Commanders and leaders
- Jonathan Barnet: John Rackham

Strength
- 1 sloop: 1 sloop

Casualties and losses
- None: 13 captured 1 sloop captured

= Capture of John Rackham =

1720 naval engagement off Negril

The capture of John Rackham was a single-ship action fought between English pirate John Rackham and former privateer Jonathan Barnet. The engagement was fought in the vicinity of Negril, Jamaica and ended with the capture of Rackham and his crew after a short period of time.

==Background==
Rackham commanded the William, a small but fast twelve-ton sloop originally owned by John Ham during the action. Her armament was light, consisting of four cannons and two swivel guns. At the time of the engagement, the William carried a crew of fourteen including Rackham and the pirates Mary Read and Anne Bonny.

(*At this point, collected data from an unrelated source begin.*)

-- ==== Sys2Proof/Certificates/Slice0/Obligations.lean ====
section
/-! DEFINITION. The statements for the provers, and the words they are written in. -/

namespace Sys2Proof.Claims

open Sys2Proof.Machine

/-- A thread's instruction: core, thread, word. -/
abbrev ThreadInstr := Nat → Nat → U32 → Instr

/-- Thread t of core c issues w (R81, R82, R110), whose guard is true (R86) and which is of the row. -/
def Runs (row : U32 → Bool) (s : State) (c t : Nat) (w : U32) : Prop :=
  issuesWord s c t w = true ∧ guardTrue ((s.core c).thread t) w = true ∧ row w = true

/-- Thread t of core c was the last to issue, and its registers are as f says; nothing else of the state has changed. -/
def threadDoes (s : State) (c t : Nat) (f : Thread → Thread) : State :=
  (s.onCore c fun k => { k with lastIssued := t }).onThread c t f

/-- The same, and the thread goes on to its next word (R94). -/
def goesOn (s : State) (c t : Nat) (f : Thread → Thread) : State := threadDoes s c t fun h => (f h).advance

end Sys2Proof.Claims

namespace Sys2Proof.Claims

open Sys2Proof.Machine

/-- A signed 64-bit value. -/
def signed (a : U64) : Int := if a.toNat < 2 ^ 63 then a.toNat else (a.toNat : Int) - 2 ^ 64

/-- An FP32 function of the low words of two registers, zero-extended (R93). -/
def fp (f : Val → Val → Val) (a b : U64) : U64 := ((f32Op f (a.setWidth 32) (b.setWidth 32)).setWidth 64 : U64)

/-- The functions of format R (R93): instruction, FN and result. -/
def registerForms : List (ThreadInstr × Nat × (U64 → U64 → U64)) :=
  [(.aluAdd, 0x00, fun a b => BitVec.ofNat 64 (a.toNat + b.toNat)),
   (.aluSub, 0x01, fun a b => BitVec.ofNat 64 (2 ^ 64 + a.toNat - b.toNat)),
   (.aluAnd, 0x02, fun a b => a &&& b), (.aluOr, 0x03, fun a b => a ||| b), (.aluXor, 0x04, fun a b => a ^^^ b),
   (.aluShl, 0x05, fun a b => a <<< (b.toNat % 64)), (.aluShr, 0x06, fun a b => a >>> (b.toNat % 64)),
   (.aluSra, 0x07, fun a b => a.sshiftRight (b.toNat % 64)),
   (.aluMul, 0x08, fun a b => BitVec.ofNat 64 (a.toNat * b.toNat)),
   (.aluMulhu, 0x09, fun a b => BitVec.ofNat 64 (a.toNat * b.toNat / 2 ^ 64)),
   (.aluDivu, 0x0A, fun a b => BitVec.ofNat 64 (a.toNat / b.toNat)),
   (.aluRemu, 0x0B, fun a b => BitVec.ofNat 64 (a.toNat % b.toNat)),
   (.aluMin, 0x0C, fun a b => if signed a < signed b then a else b),
   (.aluMax, 0x0D, fun a b => if signed a < signed b then b else a)] ++
  [(.aluFadd, 0x10, fp fAdd), (.aluFsub, 0x11, fp fSub), (.aluFmul, 0x12, fp fMul), (.aluFdiv, 0x13, fp fDiv),
   (.aluFmin, 0x14, fp Val.min), (.aluFmax, 0x15, fp Val.max)]

/-- The immediate forms (R91): instruction, OPC and result from the register and the sign-extended immediate. -/
def immediateForms : List (ThreadInstr × Nat × (U64 → U64 → U64)) :=
  [(.addi, 0x01, fun a b => BitVec.ofNat 64 (a.toNat + b.toNat)), (.andi, 0x02, fun a b => a &&& b),
   (.ori, 0x03, fun a b => a ||| b), (.xori, 0x04, fun a b => a ^^^ b), (.shli, 0x05, fun a b => a <<< (b.toNat % 64)),
   (.shri, 0x06, fun a b => a >>> (b.toNat % 64)), (.srai, 0x07, fun a b => a.sshiftRight (b.toNat % 64))]

/-- The integer comparisons (R93): instruction, FN and predicate. -/
def integerCompares : List (ThreadInstr × Nat × (U64 → U64 → Bool)) :=
  [(.cmpEq, 0x00, fun a b => a.toNat == b.toNat), (.cmpNe, 0x01, fun a b => a.toNat != b.toNat),
   (.cmpLt, 0x02, fun a b => decide (signed a < signed b)), (.cmpLtu, 0x03, fun a b => decide (a.toNat < b.toNat)),
   (.cmpGe, 0x04, fun a b => decide (signed b ≤ signed a)), (.cmpGeu, 0x05, fun a b => decide (b.toNat ≤ a.toNat))]

/-- The FP32 comparisons (R50, R93), on the low words: a pair with a NaN makes FNE true and every other false. -/
def floatCompares : List (ThreadInstr × Nat × (Val → Val → Bool)) :=
  [(.cmpFeq, 0x10, Val.eq), (.cmpFne, 0x11, fun a b => !Val.eq a b), (.cmpFlt, 0x12, Val.lt), (.cmpFle, 0x13, Val.le),
   (.cmpFgt, 0x14, fun a b => Val.lt b a), (.cmpFge, 0x15, fun a b => Val.le b a)]

end Sys2Proof.Claims

open Sys2Proof Sys2Proof.Machine Sys2Proof.Claims in
/-- R93, R84, R86. Every function of ALU completes: sD takes the function of sA and sB, the thread goes on to its next word, and nothing
else changes. A quotient by 0 is 0 and a remainder by 0 the dividend (Lean's Nat division says the same). -/
def Obligations.RegisterFormResults : Prop :=
  ∀ row ∈ registerForms, ∀ (c t : Nat) (w : U32) (s : State), Runs (fun w => wOpc w = 0 ∧ wFn w = row.2.1) s c t w →
    exec (row.1 c t w) s =
      .next (goesOn s c t fun h => h.setReg (wSd w) (row.2.2 (h.reg (wSa w)) (h.reg (wSb w))))

open Sys2Proof Sys2Proof.Machine Sys2Proof.Claims in
/-- R50, R93, R190. Every comparison whose reserved bits are 0 completes: pD takes the predicate of sA and sB; an FP32 comparison with a
NaN operand also counts once in the core's unordered-comparison counter, which stops at 0xFFFF_FFFF. -/
def Obligations.CompareResults : Prop :=
  (∀ row ∈ integerCompares, ∀ (c t : Nat) (w : U32) (s : State), Runs (fun w => wOpc w = 0x0C ∧ wFn w = row.2.1) s c t w →
    wbits w 21 20 = 0 →
    exec (row.1 c t w) s =
      .next (goesOn s c t fun h => h.setPred (wbits w 19 17) (row.2.2 (h.reg (wSa w)) (h.reg (wSb w))))) ∧
  ∀ row ∈ floatCompares, ∀ (c t : Nat) (w : U32) (s : State), Runs (fun w => wOpc w = 0x0C ∧ wFn w = row.2.1) s c t w →
    wbits w 21 20 = 0 →
    let h := (s.core c).thread t
    let a := ofF32 ((h.reg (wSa w)).setWidth 32)
    let b := ofF32 ((h.reg (wSb w)).setWidth 32)
    exec (row.1 c t w) s =
      .next (((s.onCore c fun k => { k with lastIssued := t }).onCore c fun k =>
        { k with unordered := min (k.unordered + if a = .nan ∨ b = .nan then 1 else 0) 0xFFFFFFFF }).onThread c t
          fun h => (h.setPred (wbits w 19 17) (row.2.2 a b)).advance)

namespace Sys2Proof.Claims

open Sys2Proof.Machine

/-- Every instruction that carries a guard, with its OPC, and its FN where OPC alone does not name it: all but MMA and EPI (R86, R91, R93). -/
def guarded : List (ThreadInstr × Nat × Option Nat) :=
  [(.aluAdd, 0, some 0x00), (.aluSub, 0, some 0x01), (.aluAnd, 0, some 0x02), (.aluOr, 0, some 0x03), (.aluXor, 0, some 0x04),
   (.aluShl, 0, some 0x05), (.aluShr, 0, some 0x06), (.aluSra, 0, some 0x07), (.aluMul, 0, some 0x08), (.aluMulhu, 0, some 0x09),
   (.aluDivu, 0, some 0x0A), (.aluRemu, 0, some 0x0B), (.aluMin, 0, some 0x0C), (.aluMax, 0, some 0x0D), (.aluFadd, 0, some 0x10),
   (.aluFsub, 0, some 0x11), (.aluFmul, 0, some 0x12), (.aluFdiv, 0, some 0x13), (.aluFmin, 0, some 0x14), (.aluFmax, 0, some 0x15)] ++
  [(.addi, 0x01, none), (.andi, 0x02, none), (.ori, 0x03, none), (.xori, 0x04, none), (.shli, 0x05, none), (.shri, 0x06, none),
   (.srai, 0x07, none), (.lis, 0x08, none), (.ld, 0x09, none), (.st, 0x0A, none)] ++
  [(.cmpEq, 0x0C, some 0x00), (.cmpNe, 0x0C, some 0x01), (.cmpLt, 0x0C, some 0x02), (.cmpLtu, 0x0C, some 0x03), (.cmpGe, 0x0C, some 0x04),
   (.cmpGeu, 0x0C, some 0x05), (.cmpFeq, 0x0C, some 0x10), (.cmpFne, 0x0C, some 0x11), (.cmpFlt, 0x0C, some 0x12),
   (.cmpFle, 0x0C, some 0x13), (.cmpFgt, 0x0C, some 0x14), (.cmpFge, 0x0C, some 0x15)] ++
  [(.br, 0x10, none), (.jr, 0x11, none), (.loop, 0x12, none), (.endThread, 0x14, some 0x00), (.halt, 0x14, some 0x01),
   (.bar, 0x14, some 0x02), (.waitq, 0x14, some 0x03), (.csrr, 0x14, some 0x04), (.ttag, 0x14, some 0x05), (.tld, 0x18, none),
   (.tst, 0x19, none), (.vop, 0x1A, none), (.vdesc, 0x1B, none), (.spr, 0x1C, none), (.mwait, 0x1D, none)]

end Sys2Proof.Claims

open Sys2Proof Sys2Proof.Machine Sys2Proof.Claims in
/-- R86. An instruction that carries a guard, whose guard is false, issues (its thread was the last to issue and goes on to its next
word), and has no other effect: it raises no halt, whatever its reserved bits and operands are. The guard is predicate PG, inverted by PN;
PG 0 with PN 0 is always true, and MMA and EPI run whatever their bits there. -/
def Obligations.FalseGuardsHaveNoEffect : Prop :=
  (∀ row ∈ guarded, ∀ (c t : Nat) (w : U32) (s : State), issuesWord s c t w = true →
    ((s.core c).thread t).pred (wPg w) = wPn w → wOpc w = row.2.1 → (∀ fn, row.2.2 = some fn → wFn w = fn) →
    exec (row.1 c t w) s = .next (goesOn s c t id)) ∧
  ∀ (h : Thread) (w : U32), guardTrue h w = true ↔
    h.pred (wPg w) ≠ wPn w ∨ wOpc w = 0x20 ∨ wOpc w = 0x21

namespace Sys2Proof.Claims

open Sys2Proof.Machine

/-- The pond address of LD and ST: sA + 8 x the sign-extended immediate, modulo 2^64. -/
def scalarAddr (h : Thread) (w : U32) : Nat := (h.reg (wSa w) + (w.extractLsb' 0 12).signExtend 64 * 8).toNat

/-- One byte of a core's pond. -/
def pondByte (s : State) (c a : Nat) : Byte := (s.core c).pond.byte a

/-- Nothing that is queued holds the registers (R60, R97) or the pond bytes (R90) that a word of thread t reads or writes. -/
def Unlocked (s : State) (c t : Nat) (w : U32) : Prop :=
  (s.core c).locked (wordRegs (s.core c) w).1 (wordRegs (s.core c) w).2 = false ∧ (s.core c).pondBusy t w = false

/-- The issue, by which its thread was the last of its core (R82). -/
def issued (s : State) (c t : Nat) : State := s.onCore c fun k => { k with lastIssued := t }

end Sys2Proof.Claims

open Sys2Proof Sys2Proof.Machine Sys2Proof.Claims in
/-- R91. Every immediate form completes: sD takes the function of sA and the sign-extended 12-bit immediate. R91. LIS with bit [16] clear
completes: sD = (sD << 16) | IMM16. -/
def Obligations.ImmediateFormsAndLisResults : Prop :=
  (
  ∀ row ∈ immediateForms, ∀ (c t : Nat) (w : U32) (s : State), Runs (fun w => wOpc w = row.2.1) s c t w →
    exec (row.1 c t w) s =
      .next (goesOn s c t fun h =>
        h.setReg (wSd w) (row.2.2 (h.reg (wSa w)) ((w.extractLsb' 0 12).signExtend 64)))) ∧
  (
  ∀ (c t : Nat) (w : U32) (s : State), Runs (fun w => wOpc w = 0x08) s c t w → w.getLsbD 16 = false →
    exec (.lis c t w) s = .next (goesOn s c t fun h =>
      h.setReg (wSd w) (BitVec.ofNat 64 ((h.reg (wSd w)).toNat * 2 ^ 16 + w.toNat % 2 ^ 16))))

On August 22, 1720, Rackham and 12 other men plus the two women stole the William from Nassau harbor.

Governor Woodes Rogers dispatched pirate hunters but to no avail - Rackham and his crew plundered fishing boats, sloops, and a schooner across the Caribbean for two months.

Around mid October 1720, former privateer Jonathan Barnet set sail from Jamaica in a trading sloop alongside another sloop commanded by a captain Bonadvis (Note: Likely the trader and former pirate Jean Bonadvis.).

The encounter is remembered more for its participants than the actual combat.

==Capture==
On October 22 near Negril Point, Bonadvis spotted Rackham, who was firing a cannon. Bonadvis reported the unknown ship's location to Barnet, but did not participate in the engagement. Rackham's sloop was laid at anchor and had recently brought onto the ship a group of turtlers who were having punch with Rackham and the crew.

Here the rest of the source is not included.